'''

-- ==== Sys2Proof/Laws/Memory.lean ====
section
/-! SUPPORT. Laws of memories: reading back a written byte, leaving every other byte alone, and keeping the canonical form. -/

namespace Sys2Proof.Machine

/-! ### Numbers as bytes -/

@[simp] theorem natBytes_length (n x : Nat) : (natBytes n x).length = n := by
  induction n generalizing x with
  | zero => rfl
  | succ n ih => simp [natBytes, ih]

theorem leNat_natBytes (n x : Nat) : leNat (natBytes n x) = x % 256 ^ n := by
  induction n generalizing x with
  | zero => simp [natBytes, leNat, Nat.mod_one]
  | succ n ih =>
    simp [natBytes, leNat, ih]
    rw [Nat.pow_succ, Nat.mul_comm (256 ^ n) 256, Nat.mod_mul]

/-! ### The canonical form -/

theorem memWfFrom_weaken {lo lo' : Nat} {m : Mem} (h : lo ≤ lo') (w : memWfFrom lo' m = true) : memWfFrom lo m = true := by
  cases m with
  | nil => rfl
  | cons e r => obtain ⟨a, b⟩ := e; simp [memWfFrom] at w ⊢; exact ⟨⟨by omega, w.1.2⟩, w.2⟩

theorem memErase_wfFrom (k : Nat) : ∀ (m : Mem) (lo : Nat), memWfFrom lo m = true → memWfFrom lo (memErase m k) = true := by
  intro m
  induction m with
  | nil => intro lo h; exact h
  | cons e r ih =>
    obtain ⟨a, b⟩ := e
    intro lo h
    simp [memWfFrom] at h
    simp only [memErase]
    split
    · exact memWfFrom_weaken (by omega) h.2
    · simp only [memWfFrom, ih _ h.2]; simp [h.1]

theorem memInsert_wfFrom (k : Nat) (x : Byte) (hx : x ≠ 0) :
    ∀ (m : Mem) (lo : Nat), lo ≤ k → memWfFrom lo m = true → memWfFrom lo (memInsert m k x) = true := by
  have hx' : (x != 0) = true := by simpa using hx
  intro m
  induction m with
  | nil => intro lo hk _; simp only [memInsert, memWfFrom, Bool.and_eq_true, decide_eq_true_eq]; exact ⟨⟨hk, hx'⟩, trivial⟩
  | cons e r ih =>
    obtain ⟨a, b⟩ := e
    intro lo hk h
    simp only [memWfFrom, Bool.and_eq_true, decide_eq_true_eq] at h
    simp only [memInsert]
    split
    · rename_i hka
      simp only [memWfFrom, Bool.and_eq_true, decide_eq_true_eq]
      exact ⟨⟨hk, hx'⟩, ⟨by omega, h.1.2⟩, h.2⟩
    · split
      · rename_i hak
        simp only [memWfFrom, Bool.and_eq_true, decide_eq_true_eq]
        exact ⟨⟨hk, hx'⟩, by rw [← hak]; exact h.2⟩
      · simp only [memWfFrom, Bool.and_eq_true, decide_eq_true_eq]
        exact ⟨h.1, ih (a + 1) (by omega) h.2⟩

/-- A write keeps the canonical form. -/
theorem memWrite_wf {m : Mem} (k : Nat) (x : Byte) (h : memWf m = true) : memWf (memWrite m k x) = true := by
  unfold memWrite memWf
  split
  · exact memErase_wfFrom k m 0 h
  · rename_i hx; exact memInsert_wfFrom k x hx m 0 (by omega) h

/-- Writing consecutive bytes keeps it. -/
theorem memWriteN_wf (l : List Byte) : ∀ {m : Mem} (a : Nat), memWf m = true → memWf (memWriteN m a l) = true := by
  induction l with
  | nil => intro m a h; exact h
  | cons b bs ih => intro m a h; exact ih (a + 1) (memWrite_wf a b h)

/-- Writing bytes at listed addresses keeps it. -/
theorem memWriteL_wf (l : List (Nat × Byte)) : ∀ {m : Mem}, memWf m = true → memWf (memWriteL m l) = true := by
  induction l with
  | nil => intro m h; exact h
  | cons e bs ih => intro m h; exact ih (memWrite_wf e.1 e.2 h)

/-- The empty memory has it. -/
theorem memWf_nil : memWf [] = true := rfl

/-! ### Reading back -/

theorem memRead_erase_ne {k j : Nat} (h : j ≠ k) : ∀ m : Mem, memRead (memErase m k) j = memRead m j := by
  intro m
  induction m with
  | nil => rfl
  | cons e r ih =>
    obtain ⟨a, b⟩ := e
    simp only [memErase]
    split
    · rename_i e; subst e; simp [memRead, Ne.symm h]
    · simp only [memRead]; split <;> simp [ih]

theorem memRead_insert_self (k : Nat) (x : Byte) : ∀ m : Mem, memRead (memInsert m k x) k = x := by
  intro m
  induction m with
  | nil => simp [memInsert, memRead]
  | cons e r ih =>
    obtain ⟨a, b⟩ := e
    simp only [memInsert]
    split
    · simp [memRead]
    · split
      · simp [memRead]
      · rename_i h; simp [memRead, h, ih]

theorem memRead_insert_ne {k j : Nat} (x : Byte) (h : j ≠ k) : ∀ m : Mem, memRead (memInsert m k x) j = memRead m j := by
  intro m
  induction m with
  | nil => simp [memInsert, memRead, Ne.symm h]
  | cons e r ih =>
    obtain ⟨a, b⟩ := e
    simp only [memInsert]
    split
    · simp [memRead, Ne.symm h]
    · split
      · rename_i e; subst e; simp [memRead, Ne.symm h]
      · simp only [memRead]; split <;> simp [ih]

/-- A write leaves every other byte alone. -/
theorem memRead_write_ne {k j : Nat} (m : Mem) (x : Byte) (h : j ≠ k) : memRead (memWrite m k x) j = memRead m j := by
  unfold memWrite
  split
  · exact memRead_erase_ne h m
  · exact memRead_insert_ne x h m

theorem memRead_below : ∀ (m : Mem) (lo k : Nat), memWfFrom lo m = true → k < lo → memRead m k = 0 := by
  intro m
  induction m with
  | nil => intros; rfl
  | cons e r ih =>
    obtain ⟨a, b⟩ := e
    intro lo k h hk
    simp [memWfFrom] at h
    have : ¬ a = k := by omega
    simp [memRead, this, ih (a + 1) k h.2 (by omega)]

theorem memRead_erase_self (k : Nat) : ∀ (m : Mem) (lo : Nat), memWfFrom lo m = true → memRead (memErase m k) k = 0 := by
  intro m
  induction m with
  | nil => intros; rfl
  | cons e r ih =>
    obtain ⟨a, b⟩ := e
    intro lo h
    simp [memWfFrom] at h
    simp only [memErase]
    split
    · rename_i e; subst e; exact memRead_below r (a + 1) a h.2 (by omega)
    · rename_i e; simp [memRead, e, ih (a + 1) h.2]

/-- A byte written to a memory in canonical form is read back. -/
theorem memRead_write_self {m : Mem} (k : Nat) (x : Byte) (h : memWf m = true) : memRead (memWrite m k x) k = x := by
  unfold memWrite
  split
  · rename_i e; rw [e]; exact memRead_erase_self k m 0 h
  · exact memRead_insert_self k x m

/-- Writing consecutive bytes leaves the bytes outside the stretch alone. -/
theorem memRead_writeN_out (l : List Byte) :
    ∀ (m : Mem) (a j : Nat), (j < a ∨ a + l.length ≤ j) → memRead (memWriteN m a l) j = memRead m j := by
  induction l with
  | nil => intros; rfl
  | cons b bs ih =>
    intro m a j h
    simp only [List.length_cons] at h
    rw [memWriteN, ih (memWrite m a b) (a + 1) j (by omega), memRead_write_ne m b (by omega)]

/-- Writing bytes at listed addresses leaves the addresses outside the list alone. -/
theorem memRead_writeL_out (l : List (Nat × Byte)) :
    ∀ (m : Mem) (j : Nat), (∀ e ∈ l, e.1 ≠ j) → memRead (memWriteL m l) j = memRead m j := by
  induction l with
  | nil => intros; rfl
  | cons e bs ih =>
    intro m j h
    rw [memWriteL, ih (memWrite m e.1 e.2) j (fun x hx => h x (by simp [hx])),
      memRead_write_ne m e.2 (Ne.symm (h e (by simp)))]

/-! ### The memory of a state -/

/-- The bytes of one access keep the canonical form of the panel's memory. -/
theorem State.logCtx_mem (s : State) (n k : Nat) (v : BitVec 16) (c : Nat) (d : BitVec 224) (t : BitVec 128) :
    (s.logCtx n k v c d t).mem = s.mem := by simp [State.logCtx]

theorem State.put_wf {s : State} (n : Nat) (l : List (Nat × Byte)) (h : memWf s.mem = true) : memWf (s.put n l).mem = true := by
  simp only [State.put]
  split
  · split
    · rw [State.logCtx_mem]; exact h
    · exact h
  · split
    · exact h
    · split
      · exact h
      · exact memWriteL_wf l h

theorem State.zpLine_wf {s : State} (l : Nat) (h : memWf s.mem = true) : memWf (s.zpLine l).mem = true := by
  unfold State.zpLine
  split
  · split
    · exact h
    · simp only [State.modChip_mem]; exact memWriteN_wf _ _ h
  · exact h

/-- A property that each step of a fold keeps. -/
theorem foldl_keeps {α β : Type} (P : β → Prop) (f : β → α → β) (hf : ∀ b a, P b → P (f b a)) :
    ∀ (l : List α) (b : β), P b → P (l.foldl f b) := by
  intro l
  induction l with
  | nil => intro b h; exact h
  | cons a r ih => intro b h; exact ih (f b a) (hf b a h)

theorem State.zpTouch_wf {s : State} (z : Bool) (l : List Nat) (h : memWf s.mem = true) : memWf (s.zpTouch z l).mem = true := by
  unfold State.zpTouch
  split
  · exact foldl_keeps (fun s : State => memWf s.mem = true) State.zpLine (fun _ _ => State.zpLine_wf _) _ _ h
  · exact h

theorem State.undoLine_mem (s : State) (n l : Nat) : (s.undoLine n l).mem = s.mem := by
  unfold State.undoLine
  split
  · simp only []; split <;> simp
  · rfl

/-- A write performed at its home slice keeps it. -/
theorem State.homeWrite_wf {s : State} (n : Nat) (z : Bool) (l : List (Nat × Byte)) (h : memWf s.mem = true) :
    memWf (s.homeWrite n z l).mem = true := by
  unfold State.homeWrite
  refine State.put_wf n l (foldl_keeps (fun s : State => memWf s.mem = true) _ ?_ _ _ (State.zpTouch_wf z _ h))
  intro b a hb
  rw [State.undoLine_mem]; exact hb

end Sys2Proof.Machine
end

'''

- [What you need to do]
Search the data for the string "zero" and copy each line where it appears.

- [Written reply]
  | zero => rfl
  | zero => simp [natBytes, leNat, Nat.mod_one]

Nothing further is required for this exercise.